American art song has traveled a long way from the parlors of 19th-century America. The turn of this century brought its adolescent rebellion in the iconoclastic hands of Charles Ives, followed by an impressive, if somewhat retrospective, era heralded by such composers as Bacon, Chanler, Nordoff, and early Thomson. But by mid-century, what should have been a time of full adulthood was instead a curiously fallow period (which Philip L. Miller attributes to composers abandoning melody and Ned Rorem attributes to singers, audiences, and benefactors abandoning the recital).

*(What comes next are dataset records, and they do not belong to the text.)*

/-! ## The pickers' own events -/

/-- CLEARANCE_QUIET_END (R44): the quiet interval has passed since quiet start. -/
def execClearanceQuietEnd (p : PickerId) (s : State) : Result :=
  match (s.picker p).quietStart, (s.picker p).inForce with
  | some t, some (quiet, _) =>
    .next (if (s.picker p).state = .clearing ∧ t + quiet ≤ s.now then endClearance p s else s)
  | _, _ => .next s

/-- R44: a limited end flags the loading charge and latches ClearanceTimeout. -/
def limitClearance (p : PickerId) (s : State) : State :=
  let s := match (s.picker p).loading with
    | some n => s.onCharge n fun r => { r with timedOut := true }
    | none => s
  endClearance p (latch (srcClearanceTimeout p) s)

/-- CLEARANCE_LIMIT (R44): the limit has passed since clearance start. -/
def execClearanceLimit (p : PickerId) (s : State) : Result :=
  match (s.picker p).clearanceStart, (s.picker p).inForce with
  | some t, some (_, limit) =>
    .next (if (s.picker p).state = .clearing ∧ t + limit ≤ s.now then limitClearance p s else s)
  | _, _ => .next s

/-- R49: the offer of a kiln's upper floor taken by the picker that stands first for it; where its attempt does not
complete, the offer passes to the next in the order, or is over. -/
def takeOffer (p : PickerId) (k : KilnId) (s : State) : State :=
  if s.offerNext k = some p then
    let s := s.onRing k fun r => { r with declined := r.declined ++ [p] }
    settleOffer k (if (s.picker p).needsCharge then (tryOpen p (.offered k) s).2 else s)
  else s

/-- OPENING_ATTEMPT (R47, R48): an attempt a woken picker makes, or one that an offer of kiln `k` leads to. -/
def execOpeningAttempt (p : PickerId) (offer : Option KilnId) (s : State) : Result :=
  match offer with
  | some k => .next (takeOffer p k s)
  | none => .next (if (s.picker p).woken && (s.picker p).needsCharge then openOwn p s else s)

/-- OPENING_RETRY (R47): an attempt that found no queue place is made again one second later; an attempt on an offered or
assigned kiln is made again as the picker's own, over its route set (log 34). -/
def execOpeningRetry (p : PickerId) (s : State) : Result :=
  match (s.picker p).retryFrom with
  | none => .next s
  | some t => .next (if t + 1 ≤ s.now ∧ (s.picker p).needsCharge then openOwn p s else s)

end Sys2Proof.Machine
end

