-- ==== Sys2Proof/Machine/Requests.lean ====
section
/-! DEFINITION. The requests on lots, pickers, presses, tickets, notices and the clock (spec/01, 03, 06, 07, 08, 10), and
the Ticket Store's own frames. -/

namespace Sys2Proof.Machine

/-! ## Identify and the yard clock (R182, R180) -/

/-- R182: the values Identify carries. -/
def identifyFields : List Byte :=
  word2 0x3A41 ++ word2 7340 ++ [0x41] ++ byte1 125 ++ byte1 4 ++ byte1 24 ++ byte1 Config.lotPlaces ++
    byte1 Config.chargePlaces ++ byte1 8 ++ byte1 12 ++ byte1 Config.storePlaces ++ byte1 Config.pilePlaces ++
    byte1 Config.recentPlaces ++ byte1 Config.exceptionPlaces ++ byte1 Config.forwardUpPlaces ++
    byte1 Config.forwardDownPlaces ++ byte1 Config.ownUpPlaces ++ byte1 Config.ownDownPlaces ++
    byte1 (Config.ownDownPlaces - Config.ownDownOrdinary) ++ byte1 Config.requestPlaces

/-- IDENTIFY (R182). -/
def execIdentify (s : State) : Result :=
  .next (serve (fun r => match r with
    | .identify => replied (.done identifyFields) s
    | _ => none) s)

/-- CLOCK_SET (R180). -/
def execClockSet (s : State) : Result :=
  .next (serve (fun r => match r with
    | .clockSet v => replied (.done (clockBytes s.clock)) (s.onClock fun c => { c with yard := v, yardSet := true })
    | _ => none) s)

/-! ## Lots (R3, R4, R5) -/

/-- R1, R3: the record of a new lot. -/
def Lot.declared (grower variety : Nat) (moistureOverride : Option Nat) : Lot :=
  { grower := grower, variety := variety, moistureOverride := moistureOverride, state := .declared, opened := 0, live := 0,
    bales := 0, green := 0, dried := 0, baleCount := 0, netBaled := 0, unweighed := 0, reserved := false }

/-- R3, R41: a picker released from UnknownLot takes the declared lot as a card read. -/
def releaseUnknown (p : PickerId) (n : Nat) (s : State) : State :=
  if (s.picker p).reasons.unknownLot ∧ (s.picker p).refusedLot = some n then takeCard p n s else s

/-- R3, test 1. -/
def lotArgumentsOk (n grower : Nat) (moistureOverride : Option Nat) : Bool :=
  decide (1 ≤ n) && decide (n ≤ 65534) && decide (1 ≤ grower) && decide (moistureOverride.getD 0 ≤ 1000)

/-- R3: Lot Declare. -/
def lotDeclare (n grower variety : Nat) (moistureOverride : Option Nat) (s : State) : Option (Option Answer × State) :=
  if lotArgumentsOk n grower moistureOverride = false ∨ (s.lot n).isSome then refused .badArgument s
  else if Config.lotPlaces ≤ s.lots.length then refused .full s
  else
    replied (.done [])
      (releaseUnknown .p2 n (releaseUnknown .p1 n
        (s.withLots (tablePut s.lots n (.declared grower variety moistureOverride)))))

/-- LOT_DECLARE (R3). -/
def execLotDeclare (s : State) : Result :=
  .next (serve (fun r => match r with
    | .lotDeclare n g v m => lotDeclare n g v m s
    | _ => none) s)

/-- R116: the test for LotEnd at a press whose bale is of a lot that closes. -/
def lotEndTestOf (n : Nat) (b : PressId) (s : State) : State :=
  if (s.press b).bale.map Bale.lot = some n then lotEndTest b s else s
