/-! ## Kilns -/

/-- R92: the Burner and Fan values a kiln injects, by its state; a kiln whose Schedule flag is clear injects nothing.

R92: an injection at its refresh, and an owed one: both Commands are queued with the values in force where places are free and
none waits; as soon as none waits and a place is free an owed Command is queued, or its mark dropped where the kiln injects
nothing at that moment. That a refresh with no station bound starts the interval again and clears the marks (DEDUCED, log 22),
that the refresh interval is the one configured when its passing is tested (DESIGN CHOICE, log 45), that the Burner's Command
joins before the Fan's (DESIGN CHOICE, log 56), and that an owed one goes to the station bound then (DESIGN CHOICE, log 58), are
the model's. -/
def Obligations.InjectionsAreQueued : Prop :=
  (∀ r : Kiln,
     (r.scheduleFlag = false → r.injection = none) ∧
     (r.scheduleFlag = true →
       (r.state = .idle → r.injection = some (0, 0)) ∧
       (r.state = .awaiting ∨ r.state = .loading ∨ r.state = .ready ∨ r.state = .pileFull →
         r.injection = some (r.config.holdSetpoint, r.config.purgeFan)) ∧
       (r.state = .cycling ∨ r.state = .finishing →
         (r.dropOwed = true → r.injection = some (r.config.holdSetpoint, r.config.purgeFan)) ∧
         (∀ c, r.dropOwed = false → r.copy = some c →
           r.injection = some (min c.stage.setpoint r.config.maxSetpoint, c.stage.fan))) ∧
       (r.state = .dropping →
         (r.permit.state ≠ .tripped → r.injection = some (r.config.holdSetpoint, r.config.purgeFan)) ∧
         (r.permit.state = .tripped → r.injection = none)) ∧
       (∀ c, r.state = .hold → r.copy = some c → r.injection = some (r.config.holdSetpoint, c.stage.fan)) ∧
       (r.state = .manual ∨ r.state = .tripped → r.injection = none))) ∧
  (∀ (s : State) (k : KilnId),
     (∀ n, (s.kiln k).lastInjection = some n →
       (s.now < n + (s.kiln k).config.refresh ∨ (s.kiln k).injection = none → exec (.injectionRefresh k) s = .next s) ∧
       (∀ v, n + (s.kiln k).config.refresh ≤ s.now → (s.kiln k).injection = some v →
         (∀ a b, s.bound .burner (.kiln k) = some a → s.bound .fan (.kiln k) = some b → a ≠ b →
           s.injectionWaits a = false → s.injectionWaits b = false → s.line.ownDown.length < 5 →
           exec (.injectionRefresh k) s = .next { s.onKiln k fun r =>
             { r with lastInjection := some s.now, burnerOwed := false, fanOwed := false } with
             line := { s.line with ownDown := s.line.ownDown ++
               [{ frame := ownCommand a v.1, safety := false, injected := true },
                { frame := ownCommand b v.2, safety := false, injected := true }] } }) ∧
         (s.bound .burner (.kiln k) = none → s.bound .fan (.kiln k) = none →
           exec (.injectionRefresh k) s = .next (s.onKiln k fun r =>
             { r with lastInjection := some s.now, burnerOwed := false, fanOwed := false })) ∧
         (∀ a b, s.bound .burner (.kiln k) = some a → s.bound .fan (.kiln k) = some b → 6 ≤ s.line.ownDown.length →
           exec (.injectionRefresh k) s = .next (s.onKiln k fun r =>
             { r with lastInjection := some s.now, burnerOwed := true, fanOwed := true })))) ∧
     (∀ target, (s.kiln k).owes target = true →
       (6 ≤ s.line.ownDown.length ∨
           (∃ a, s.bound (targetRole target) (.kiln k) = some a ∧ s.injectionWaits a = true) →
         exec (.injectionOwedQueued k target) s = .next s) ∧
       ((s.kiln k).injection = none → s.line.ownDown.length < 6 →
         (∀ a, s.bound (targetRole target) (.kiln k) = some a → s.injectionWaits a = false) →
         exec (.injectionOwedQueued k target) s = .next (setOwed k target false s)) ∧
       (∀ v a, (s.kiln k).injection = some v → s.bound (targetRole target) (.kiln k) = some a →
         s.injectionWaits a = false → s.line.ownDown.length < 6 →
         exec (.injectionOwedQueued k target) s = .next { setOwed k target false s with
           line := { s.line with ownDown := s.line.ownDown ++
             [{ frame := ownCommand a (match target with
                 | .burner => v.1
                 | .fan => v.2), safety := false, injected := true }] } })))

In the melting pot of 20th-century America composers have chosen many different paths, searching out inspiration in their European antecedents, American ancestors, New World folklore, jazz, and even the exotic East; they have tried a multiplicity of styles, from neoclassicism to atonality, from post-romanticism to dodecaphony. Ruth C. Friedberg, in her perceptive three-volume study American Art Song and American Poetry, observes that despite this eclecticism, three common elements permeate the American song: the endeavor to create the sound and feel of American speech (in all its permutations); the search for a new, uniquely American spiritual order; and, perhaps most strikingly, an impulse toward simplicity. Exercising what Friedberg call this "national artistic urge to cut away the dead wood," many of our finest lyric composers have found that all roads lead to the same place: the "mainstream" American art song, a self-contained piano-vocal work that strives to communicate the emotional life of a poem.
It is this discovery that has undoubtedly led to the current flowering of American art song. In the 1980s, the elder statesmen among our composers are finally coming into their own, and fresh young composers are emerging. Thus, this album is more than a sampling of the American art song: it is a testament to its good health.